When the Bit class becomes opaque (see #10996 ), the reference of Qubits in a quantum circuit must stay consistent during the execution of the python session. However, we can not guarantee this in all use cases. One example is the parallel execution of transpilation jobs where the user provides an initial layout. In these cases, the passmanager is serialized, leading to new Qubit instances and a thus mismatch of reference of the qubits between the quantum circuit to be transpiled and the Layout in the deserialized passmanager.

Thus, a refactoring of the Layout class is required with three proposal (so far):

  1. Remove all Bits from Layout and store the permutation only e.g. as a list or dictionary of integers. @levbishop
  2. Require the specification of a QuantumRegister whenever a Layout is initialized and store this information internally.
  3. Let Layout define the bijection $P \leftrightarrow V$ where $V$ is the set of BitLocations. BitLocations is a tuple $(i, R)$ with $i$ being the index of a bit within its quantum circuit and $R$ being a list of tuples $(r_i, r)$ with a register $r$ and bit index within a register $r_i$

I currently prefer proposal 3. as this gives you all information in one place.

jakelishman commented 8 months ago

We have to be careful about changing what's stored inside a Layout, because the Qubit instances representing the virtual bits are a fixed part of its public interface, and removing that will cause its current __getitem__ method (and several other methods) to break.

Bits have been able to have no index and register for quite some time already, so in theory, many of these problems likely already have some sort parts of solutions in the library - for example, we've largely moved away from using Layout as an input to transpiler passes (because of the serialisation problems), but it's still used when attached to a QuantumCircuit as a context object, where serialisation and deserialisation (and copy/deepcopy) have the bit instances to hand to do the remapping.

For point 3, I definitely agree it's got all the information in one place, but the trick to me is that the register information shouldn't be part of any comparison here.
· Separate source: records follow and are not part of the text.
-- ==== Sys2Proof/Machine/Reset.lean ====
section
/-! DEFINITION. The three columns of the reset table (R92) as operations on a running machine. What a column calls
undefined or the spec does not state is a free value drawn at the reset (93 section 3). -/
namespace Sys2Proof.Machine

/-- Data memory with a free nibble at every address of the list (93 section 3). -/
def drawRam (slot : Nat) (addrs : List Nat) (ram : List Host.Cell) : List Host.Cell :=
  addrs.foldl (fun acc a => ramWrite a (Config.free slot (.resetRam a) 4) acc) ram

/-- The addresses of the data buffer DBF3 to DBF0 (R52). -/
def dbfAddrs : List Nat := [0x0C, 0x0D, 0x0E, 0x0F]

/-- What the three columns of R92 have in common. `ctrl` is the value of TMEN, IRQTM, CMPVREF3 and CMPRSLT; the latches,
WR, SIOSFR, data memory other than DBF, and the mode are kept for the column to set. -/
def resetCommon (ctrl : Bool) (s : State) : State :=
  { s with
    pc := 0
    skipNext := false
    sp := 5
    asr := Vector.ofFn fun i => Config.free s.slot (.resetStack i) 10
    intsk := Psword.ofBits (Config.free s.slot .resetIntsk 5)
    ar := 0
    mpe := false
    ix := 0
    rprow := 0
    psw := .clear
    ram := drawRam s.slot dbfAddrs s.ram
    ports := { s.ports with abio := 0, bgio := false, cbio := 0, dbio := 0, ebio := 0, cidi := 0 }
    pdresen := false
    iegmd := 0
    timer := { tmen := ctrl, tmck := 0, tmosel := false, tmc := 0, tmm := 0xFF,
               presc := Config.free s.slot .resetPrescaler 11, tmout := true }
    serial := { sioen := false, siots := false, siohiz := false, siock := 0, siosfr := s.serial.siosfr, count := 0,
                armed := false, sdiv := Config.free s.slot .resetDivider 10, sckPrev := s.pins.d.getLsbD 0,
                retained := s.serial.retained }
    comparator := { ch := 0, vref := nibble ctrl false false false, strt := false, rslt := ctrl, busy := 0,
                    disturbed := false }
    req := ⟨false, ctrl, false⟩
    en := .none
    irqSeen := ⟨false, ctrl, false⟩
    irqLast := ⟨false, ctrl, false⟩
    inte := false
    eiDelay := 0
    intPrev := s.pins.int }

/-- The output latches all 0 (R92 columns PinReset and PinResetStandby). -/
def Ports.clearLatches (p : Ports) : Ports := { p with latchA := 0, latchB := 0, latchC := 0, latchD := 0, latchE := 0 }

/-- SIOSFR noted for a reset in standby, by the HALT or STOP that enters it (R93, log entry 29). -/
def retainShiftRegister (s : State) : State := { s with serial := { s.serial with retained := s.serial.siosfr } }

/-- Column PinResetStandby of R92: data memory other than DBF, WR and SIOSFR retained, SIOSFR at its value when the HALT
or STOP was executed (R93): a transfer may have shifted it since. The caller sets the mode. -/
def pinResetStandby (s : State) : State :=
  let t := resetCommon true s
  { t with
    ports := t.ports.clearLatches
    serial := { t.serial with siosfr := s.serial.retained } }

/-- All of data memory free (R92 "Undefined"). -/
def undefinedRam (s : State) : List Host.Cell := drawRam s.slot (List.range (s.chip.part.ramLast + 1)) []

/-- Column PinReset of R92. The caller sets the mode. -/
def pinReset (s : State) : State :=
  let t := pinResetStandby s
  { t with
    ram := undefinedRam s
    wr := Config.free s.slot .resetWr 4
    serial := { t.serial with siosfr := Config.free s.slot .resetShiftRegister 8 } }

/-- Column StackFaultReset of R92 (R321, R464): the latches, data memory, WR, SIOSFR and TMC undefined, the four bits by
`STACKFAULT_CTRL`, no stabilization wait. -/
def stackFaultReset (s : State) : State :=
  let t := resetCommon (s.chip.stackFaultCtrl == .asPinReset) s
  { t with
    ram := undefinedRam s
    wr := Config.free s.slot .resetWr 4
    ports := { t.ports with
      latchA := Config.free s.slot (.resetLatch 0) 4
      latchB := Config.free s.slot (.resetLatch 1) 4
      latchC := Config.free s.slot (.resetLatch 2) 4
      latchD := Config.free s.slot (.resetLatch 3) 4
      latchE := Config.free s.slot (.resetLatch 4) 2 }
    timer := { t.timer with tmc := Config.free s.slot .resetTimer 8 }
    serial := { t.serial with siosfr := Config.free s.slot .resetShiftRegister 8 }
    mode := .run }

end Sys2Proof.Machine
end

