-- ==== Sys2Proof/Machine/Addition.lean ====
section
/-! DEFINITION. The addition instructions (40_addition.md). -/
namespace Sys2Proof.Machine

/-- `ADD r, m` (R200). -/
def execAddRM (r : RegNum) (m : DataAddr) (s : State) : Answer State := arithRM aluAdd false r m s

/-- `ADD m, #n4` (R201). -/
def execAddMI (m : DataAddr) (n4 : Nibble) (s : State) : Answer State := arithMI aluAdd false m n4 s

/-- `ADDC r, m` (R202). -/
def execAddcRM (r : RegNum) (m : DataAddr) (s : State) : Answer State := arithRM aluAdd s.psw.cy r m s

/-- `ADDC m, #n4` (R203). -/
def execAddcMI (m : DataAddr) (n4 : Nibble) (s : State) : Answer State := arithMI aluAdd s.psw.cy m n4 s

/-- `INC AR` (R206): modulo 1024, no flag. -/
def execIncAR (s : State) : Answer State := .next { s with ar := s.ar + 1 }

/-- `INC IX` (R207): modulo 128, no flag. -/
def execIncIX (s : State) : Answer State := .next { s with ix := s.ix + 1 }

end Sys2Proof.Machine
end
Comparing the names of registers (which are just ad-hoc named collections of bits) is something that really only QuantumCircuit would need to care about, if it decides (as it currently does) that circuits are equal if they have the same named structure to their bits. Duplicating that information in the Layout effectively ends up in us duplicating checks and restricting the Layout in ways that the user of Layout would already have to be validating in other ways anyway - it introduces additional sync between different structures, and I'm not clear that it actually applies a benefit for what a layout is meant to represent.

Point 1 is what (imo) we should do if we were starting the class from afresh; Layout represents a bi-directional mapping $V \leftrightarrow P$[^1], so all the information it needs to represent this is unique identifiers for virtual qubits and physical qubits. Whether we store the virtual qubit as an index or an tuple[index: int, locs: list[tuple[int, str]]] depends on how restrictive about accepting representations a Layout ought to be. Imo, it only makes sense to talk about virtual qubits in the context of a circuit, so then there's no advantage to having Layout carry the information about circuit structures as well.

[^1]: I have a problem with our current assumption of a bijection on both counts - I don't think we should be requiring either an injection or surjection! - but that's for another time.